Model Selection Guide

For guidance on choosing models and when to use VLM, see the Models Concept Guide.

ModelConfig

Configuration schema for all model types using Pydantic validation.

Class Definition

from pydantic import BaseModel, Field
from typing import Literal, Optional, Dict, Any

class ModelConfig(BaseModel):
    """Unified configuration for all model types."""

    # Core settings
    type: Literal["local", "api"] = Field(
        description="Model type - local or API-based"
    )
    name: str = Field(
        description="Model identifier or HuggingFace path"
    )

    # API settings
    provider: Optional[str] = Field(
        default=None,
        description="API provider (openai, anthropic, google, openrouter, xai, openai-oauth, anthropic-oauth)"
    )
    base_url: Optional[str] = Field(
        default=None,
        description="Custom API endpoint URL"
    )
    api_key: Optional[str] = Field(
        default=None,
        description="API key (auto-loaded from env if None)"
    )
    oauth_profile: Optional[str] = Field(
        default=None,
        description="OAuth profile name for openai-oauth / anthropic-oauth"
    )

    # Generation parameters
    max_tokens: int = Field(default=8192, description="Maximum output tokens")
    temperature: float = Field(default=0.7, ge=0.0, le=2.0, description="Sampling temperature")
    top_p: float = Field(default=1.0, ge=0.0, le=1.0, description="Nucleus sampling parameter")
    frequency_penalty: float = Field(default=0.0, ge=-2.0, le=2.0, description="Frequency penalty")
    presence_penalty: float = Field(default=0.0, ge=-2.0, le=2.0, description="Presence penalty")

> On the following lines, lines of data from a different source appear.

-- ==== Sys2Proof/Proofs/Claims.lean ====
section
/-! Claims and offers of blanks (R43 to R47): which job is served first and which lane it takes; MEDIA in PROBING (R55, R72, R74). -/

namespace Sys2Proof.Machine

/-! ## The lowest index -/

theorem find_laneIds (p : LaneId → Bool) : laneIds.find? p = Fin.find? p :=
  (Fin.find?_eq_find?_finRange (p := p)).symm

theorem find_tableIds (p : TableId → Bool) : tableIds.find? p = Fin.find? p :=
  (Fin.find?_eq_find?_finRange (p := p)).symm

/-- The entry at a location is the lowest one whose disc stands there (R54). -/
theorem State.discIndexAt_eq_some {s : State} {loc : Location} {i : TableId} :
    s.discIndexAt loc = some i ↔
      (∃ d, s.discs[i] = some d ∧ d.location = loc) ∧ ∀ k < i, ∀ x, s.discs[k] = some x → x.location ≠ loc := by
  unfold State.discIndexAt
  rw [find_tableIds]
  refine Fin.find?_eq_some_iff.trans (and_congr ?_ (forall₂_congr fun k _ => ?_))
  · cases s.discs[i] <;> simp
  · cases s.discs[k] <;> simp

/-! ## What a claim asks for (R43) -/

/-- The job is live and wants another lane. -/
def State.JobWants (s : State) (e : Handle × Job) : Prop :=
  s.jobs[e.1.index] = ⟨e.1.generation, some e.2⟩ ∧ e.2.state = .active ∧ e.2.good + e.2.inFlight < e.2.copies ∧
    e.2.lanesHeld < e.2.laneLimit

/-- The blank in the lane's tray is of the class of the job's image, with room for it. -/
def State.TrayFits (s : State) (j : Job) (n : LaneId) : Prop :=
  ∃ d, s.discAt (.tray n) = some d ∧ d.cls.isSome ∧ d.cls = s.images[j.image].cls ∧ s.images[j.image].segments ≤ d.capacity

/-- The lane holds no job and carries no quarantine mark. -/
def State.LaneFree (s : State) (n : LaneId) : Prop := s.lanes[n].job = none ∧ s.lanes[n].quarantine = false

/-- A SPARE lane that the job can take. -/
def State.SpareFor (s : State) (j : Job) (n : LaneId) : Prop := s.lanes[n].state = .spare ∧ s.LaneFree n ∧ s.TrayFits j n

/-- An IDLE lane that the job can take. -/
def State.IdleFor (s : State) (j : Job) (n : LaneId) : Prop :=
  s.lanes[n].state = .idle ∧ s.LaneFree n ∧ ∃ cls id, s.images[j.image].cls = some cls ∧ s.lanes[n].identity = some id ∧
    (cls = .l → id.burnsL = true) ∧ (cls = .m → id.burnsM = true) ∧ ∃ which, s.binRecord which = ⟨cls, true, false⟩

/-- The job wants a lane, and there is one that it can take. -/
def State.Eligible (s : State) (e : Handle × Job) : Prop := s.JobWants e ∧ ∃ n, s.SpareFor e.2 n ∨ s.IdleFor e.2 n

/-- The job, given up by `h`'s, takes the blank in the lane's tray (R47). -/
def State.Takes (s : State) (n : LaneId) (h : Handle) (e : Handle × Job) : Prop :=
  e.1 ≠ h ∧ s.JobWants e ∧ s.lanes[n].quarantine = false ∧ s.TrayFits e.2 n

/-- Of those that are able, the job of the client first in turn after the rotation pointer, and of its jobs the one of lowest rank
(R44 step 1). -/
def State.FirstInTurn (s : State) (able : Handle × Job → Prop) (e : Handle × Job) : Prop :=
  able e ∧ ∀ x, able x → x = e ∨ (e.2.owner - (s.rotation + 1)).val < (x.2.owner - (s.rotation + 1)).val ∨
    (e.2.owner = x.2.owner ∧ e.2.rank < x.2.rank)

theorem State.jobWants_iff {s : State} {e : Handle × Job} : s.JobWants e ↔ e ∈ s.liveJobs ∧ e.2.wantsLane = true := by
  rw [State.mem_liveJobs, State.JobWants]
  simp only [Job.wantsLane, Bool.and_eq_true, decide_eq_true_eq, and_assoc]

theorem blankFits_iff {d : Disc} {v : ImageSlot} :
    blankFits d v = true ↔ d.cls.isSome ∧ d.cls = v.cls ∧ v.segments ≤ d.capacity := by
  simp only [blankFits, Bool.and_eq_true, decide_eq_true_eq, and_assoc]

theorem State.trayFits_iff {s : State} {j : Job} {n : LaneId} :
    s.TrayFits j n ↔ ∃ d, s.discAt (.tray n) = some d ∧ blankFits d s.images[j.image] = true := by
  simp only [State.TrayFits, blankFits_iff]

theorem State.spareFree_iff {s : State} {j : Job} {n : LaneId} : s.spareFree s.images[j.image] n = true ↔ s.SpareFor j n := by
  rw [State.SpareFor, State.LaneFree, State.trayFits_iff]
  unfold State.spareFree
  cases s.discAt (.tray n) <;> simp [-Fin.getElem_fin, and_assoc]

theorem BinRecord.serves_iff {v : BinRecord} {cls : MediaClass} : v.serves cls = true ↔ v = ⟨cls, true, false⟩ := by
  obtain ⟨c, present, fault⟩ := v
  simp only [BinRecord.serves, Bool.and_eq_true, decide_eq_true_eq, Bool.not_eq_true', BinRecord.mk.injEq, and_assoc]

theorem State.binUsable_iff {s : State} {cls : MediaClass} :
    s.binUsable cls = true ↔ ∃ which, s.binRecord which = ⟨cls, true, false⟩ := by
  simp only [State.binUsable, Bool.or_eq_true, BinRecord.serves_iff]
  constructor
  · rintro (ha | hb)
    · exact ⟨.a, ha⟩
    · exact ⟨.b, hb⟩
  · rintro ⟨which, hserves⟩
    cases which with
    | a => exact .inl hserves
    | b => exact .inr hserves

theorem Identity.lists_iff {id : Identity} {cls : MediaClass} :
    id.lists cls = true ↔ (cls = .l → id.burnsL = true) ∧ (cls = .m → id.burnsM = true) := by
  cases cls <;> simp [Identity.lists]

theorem State.idleFree_iff {s : State} {j : Job} {n : LaneId} : s.idleFree s.images[j.image] n = true ↔ s.IdleFor j n := by
  unfold State.idleFree State.IdleFor State.LaneFree
  cases s.images[j.image].cls <;> cases s.lanes[n].identity <;>
    simp [-Fin.getElem_fin, Identity.lists_iff, State.binUsable_iff, and_assoc]

/-! ## The lane a claim takes (R44 step 2) -/

theorem State.laneFor_spare {s : State} {j : Job} {n : LaneId} (h : s.SpareFor j n) (hleast : ∀ m, s.SpareFor j m → n ≤ m) :
    s.laneFor j = some n := by
  have hfind : laneIds.find? (s.spareFree s.images[j.image]) = some n := by
    rw [find_laneIds, Fin.find?_eq_some_iff]
    refine ⟨State.spareFree_iff.2 h, fun m hm => ?_⟩
    rw [← Bool.not_eq_true, State.spareFree_iff]
    exact fun hspare => absurd (hleast m hspare) (Fin.not_le.2 hm)
  rw [State.laneFor, hfind]

theorem State.laneFor_noSpare {s : State} {j : Job} (h : ∀ m, ¬s.SpareFor j m) :
    s.laneFor j = laneIds.find? (s.idleFree s.images[j.image]) := by
  have hfind : laneIds.find? (s.spareFree s.images[j.image]) = none := by
    rw [find_laneIds, Fin.find?_eq_none_iff]
    intro m
    rw [← Bool.not_eq_true, State.spareFree_iff]
    exact h m
  rw [State.laneFor, hfind]

theorem State.laneFor_idle {s : State} {j : Job} {n : LaneId} (hspare : ∀ m, ¬s.SpareFor j m) (h : s.IdleFor j n)
    (hleast : ∀ m, s.IdleFor j m → n ≤ m) : s.laneFor j = some n := by
  rw [State.laneFor_noSpare hspare, find_laneIds, Fin.find?_eq_some_iff]
  refine ⟨State.idleFree_iff.2 h, fun m hm => ?_⟩
  rw [← Bool.not_eq_true, State.idleFree_iff]
  exact fun hidle => absurd (hleast m hidle) (Fin.not_le.2 hm)

theorem State.laneFor_isSome {s : State} {j : Job} : (s.laneFor j).isSome = true ↔ ∃ n, s.SpareFor j n ∨ s.IdleFor j n := by
  by_cases hspare : ∃ n, s.SpareFor j n
  · obtain ⟨n, hn⟩ := hspare
    refine iff_of_true ?_ ⟨n, .inl hn⟩
    unfold State.laneFor
    split
    · rfl
    · rename_i hnone
      rw [find_laneIds, Fin.find?_eq_none_iff] at hnone
      rw [← State.spareFree_iff, hnone n] at hn
      cases hn
  · have hnone := not_exists.1 hspare
    rw [State.laneFor_noSpare hnone, find_laneIds, Fin.isSome_find?_iff]
    simp only [State.idleFree_iff, hnone, false_or]

/-! ## The job that is served (R44 step 1) -/

/-- The choice falls on the first in turn of those that will do. -/
theorem State.chooseJob_first {s : State} {able : Handle × Job → Prop} {ok : Handle × Job → Bool} {e : Handle × Job}
    (hok : ∀ x, able x ↔ x ∈ s.liveJobs ∧ ok x = true) (h : s.FirstInTurn able e) : s.chooseJob ok = some e := by
  obtain ⟨hable, hfirst⟩ := h
  obtain ⟨hlive, hdoes⟩ := (hok e).1 hable
  cases hc : s.chooseJob ok with
  | none =>
    rw [(State.chooseJob_none s ok).1 hc e hlive] at hdoes
    cases hdoes
  | some x =>
    obtain ⟨hxlive, hxdoes, hbefore⟩ := State.chooseJob_some hc
    rcases hfirst x ((hok x).2 ⟨hxlive, hxdoes⟩) with rfl | hturn | ⟨howner, hrank⟩
    · rfl
    · rcases hbefore e hlive hdoes with hback | ⟨howner, -⟩
      · exact absurd hturn (Nat.lt_asymm hback)
      · rw [howner] at hturn
        exact absurd hturn (Nat.lt_irrefl _)
    · rcases hbefore e hlive hdoes with hback | ⟨-, hback⟩
      · rw [howner] at hback
        exact absurd hback (Nat.lt_irrefl _)
      · exact absurd hrank (Nat.not_lt.2 hback)

theorem State.chooseJob_nobody {s : State} {able : Handle × Job → Prop} {ok : Handle × Job → Bool}
    (hok : ∀ x, able x ↔ x ∈ s.liveJobs ∧ ok x = true) (h : ∀ x, ¬able x) : s.chooseJob ok = none :=
  (State.chooseJob_none s ok).2 fun e he => Bool.eq_false_iff.2 fun hdoes => h e ((hok e).2 ⟨he, hdoes⟩)

theorem State.eligible_iff (s : State) (e : Handle × Job) :
    s.Eligible e ↔ e ∈ s.liveJobs ∧ (e.2.wantsLane && (s.laneFor e.2).isSome) = true := by
  rw [State.Eligible, State.jobWants_iff, Bool.and_eq_true, State.laneFor_isSome, and_assoc]

theorem State.takes_iff {s : State} {n : LaneId} (h : Handle) {d : Disc} (hd : s.discAt (.tray n) = some d)
    (hmark : s.lanes[n].quarantine = false) (e : Handle × Job) : s.Takes n h e ↔
      e ∈ s.liveJobs ∧ (decide (e.1 ≠ h) && e.2.wantsLane && blankFits d s.images[e.2.image]) = true := by
  have hfits : s.TrayFits e.2 n ↔ blankFits d s.images[e.2.image] = true := by
    rw [State.trayFits_iff, hd]
    simp only [Option.some.injEq, exists_eq_left']
  rw [State.Takes, State.jobWants_iff, hfits]
  simp only [hmark, Bool.and_eq_true, decide_eq_true_eq, true_and]
  exact ⟨fun ⟨hne, ⟨hlive, hwants⟩, hd⟩ => ⟨hlive, ⟨hne, hwants⟩, hd⟩, fun ⟨hlive, ⟨hne, hwants⟩, hd⟩ => ⟨hne, ⟨hlive, hwants⟩, hd⟩⟩

theorem State.offerTaker_first {s : State} {n : LaneId} {h : Handle} {e : Handle × Job} (hdisc : (s.discAt (.tray n)).isSome)
    (hfirst : s.FirstInTurn (s.Takes n h) e) : s.offerTaker n h = some e := by
  obtain ⟨d, hd⟩ := Option.isSome_iff_exists.1 hdisc
  obtain ⟨-, -, hmark, -⟩ := hfirst.1
  unfold State.offerTaker
  rw [hd]
  dsimp only
  rw [hmark, if_neg Bool.false_ne_true]
  exact State.chooseJob_first (State.takes_iff h hd hmark) hfirst

theorem State.offerTaker_nobody {s : State} {n : LaneId} {h : Handle} (hdisc : (s.discAt (.tray n)).isSome)
    (hnone : ∀ e, ¬s.Takes n h e) : s.offerTaker n h = none := by
  obtain ⟨d, hd⟩ := Option.isSome_iff_exists.1 hdisc
  unfold State.offerTaker
  rw [hd]
  dsimp only
  split
  · rfl
  · rename_i hmark
    exact State.chooseJob_nobody (State.takes_iff h hd (Bool.eq_false_iff.2 hmark)) hnone

/-! ## Claims and offers (R44, R45, R47) -/

/-- The job's record with another lane held and another disc in flight (R45). -/
def State.jobGains (s : State) (h : Handle) (j : Job) : State :=
  s.setJobEntry h.index ⟨h.generation, some { j with lanesHeld := j.lanesHeld + 1, inFlight := j.inFlight + 1 }⟩

/-- The job's record with one lane and one disc in flight less (R47). -/
def State.jobGivesUp (s : State) (h : Handle) (j : Job) : State :=
  s.setJobEntry h.index ⟨h.generation, some { j with lanesHeld := j.lanesHeld - 1, inFlight := j.inFlight - 1 }⟩

theorem State.claimOne_eq {s : State} {h : Handle} {j : Job} {n : LaneId} (hfirst : s.FirstInTurn s.Eligible (h, j))
    (hlane : s.laneFor j = some n) : s.claimOne = some ((s.setRotation j.owner).claim h j n) := by
  rw [State.claimOne, State.chooseJob_first s.eligible_iff hfirst]
  dsimp only
  rw [hlane]
  rfl

theorem State.claimOne_nobody {s : State} (h : ∀ e, ¬s.Eligible e) : s.claimOne = none := by
  rw [State.claimOne, State.chooseJob_nobody s.eligible_iff h]

theorem State.claimAttempt_nobody {s : State} (h : s.claimOne = none) : s.claimAttempt = s := by
  rw [State.claimAttempt, State.claimRounds, h]

theorem State.claim_spare {s : State} {h : Handle} {j : Job} {n : LaneId} (hj : s.jobOf h = some j)
    (hn : s.lanes[n].state = .spare) : s.claim h j n =
      ((((s.jobGains h j).modLane n fun l => { l with job := some h }).modDiscAt (.tray n) fun d =>
        { d with job := some h, phase := .ready }).enterFeedWait n) := by
  unfold State.claim
  rw [State.modJob_eq hj]
  exact if_pos hn

theorem State.claim_idle {s : State} {h : Handle} {j : Job} {n : LaneId} (hj : s.jobOf h = some j)
    (hn : s.lanes[n].state = .idle) : s.claim h j n =
      ((s.jobGains h j).modLane n fun l => { l with job := some h, state := .awaitDisc }).queueRequest .feed (some n)
        s.images[j.image].cls := by
  unfold State.claim
  rw [State.modJob_eq hj]
  dsimp only
  rw [if_neg (by rw [hn]; decide), State.modLane_modLane]
  rfl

    # Reasoning parameters
    thinking_budget: Optional[int] = Field(
        default=1024,
        description="Token budget for extended thinking (models with thinking support)"
    )
    reasoning_effort: Optional[str] = Field(
        default="low",
        description="Reasoning effort level (low, medium, high)"
    )

    # Local model settings
    model_class: Optional[Literal["llm", "vlm"]] = Field(
        default=None,
        description="Local model class (required for type='local')"
    )
    backend: Optional[Literal["huggingface", "vllm"]] = Field(
        default="huggingface",
        description="Backend: 'huggingface' (dev) or 'vllm' (production)"
    )
    torch_dtype: str = Field(default="auto", description="PyTorch dtype")
    device_map: str = Field(default="auto", description="Device mapping strategy (HuggingFace only)")

    # vLLM-specific settings
    tensor_parallel_size: Optional[int] = Field(default=1, description="Number of GPUs for tensor parallelism")
    gpu_memory_utilization: Optional[float] = Field(default=0.9, description="GPU memory utilization fraction 0-1")
    quantization: Optional[Literal["awq", "gptq", "fp8"]] = Field(default=None, description="Quantization method")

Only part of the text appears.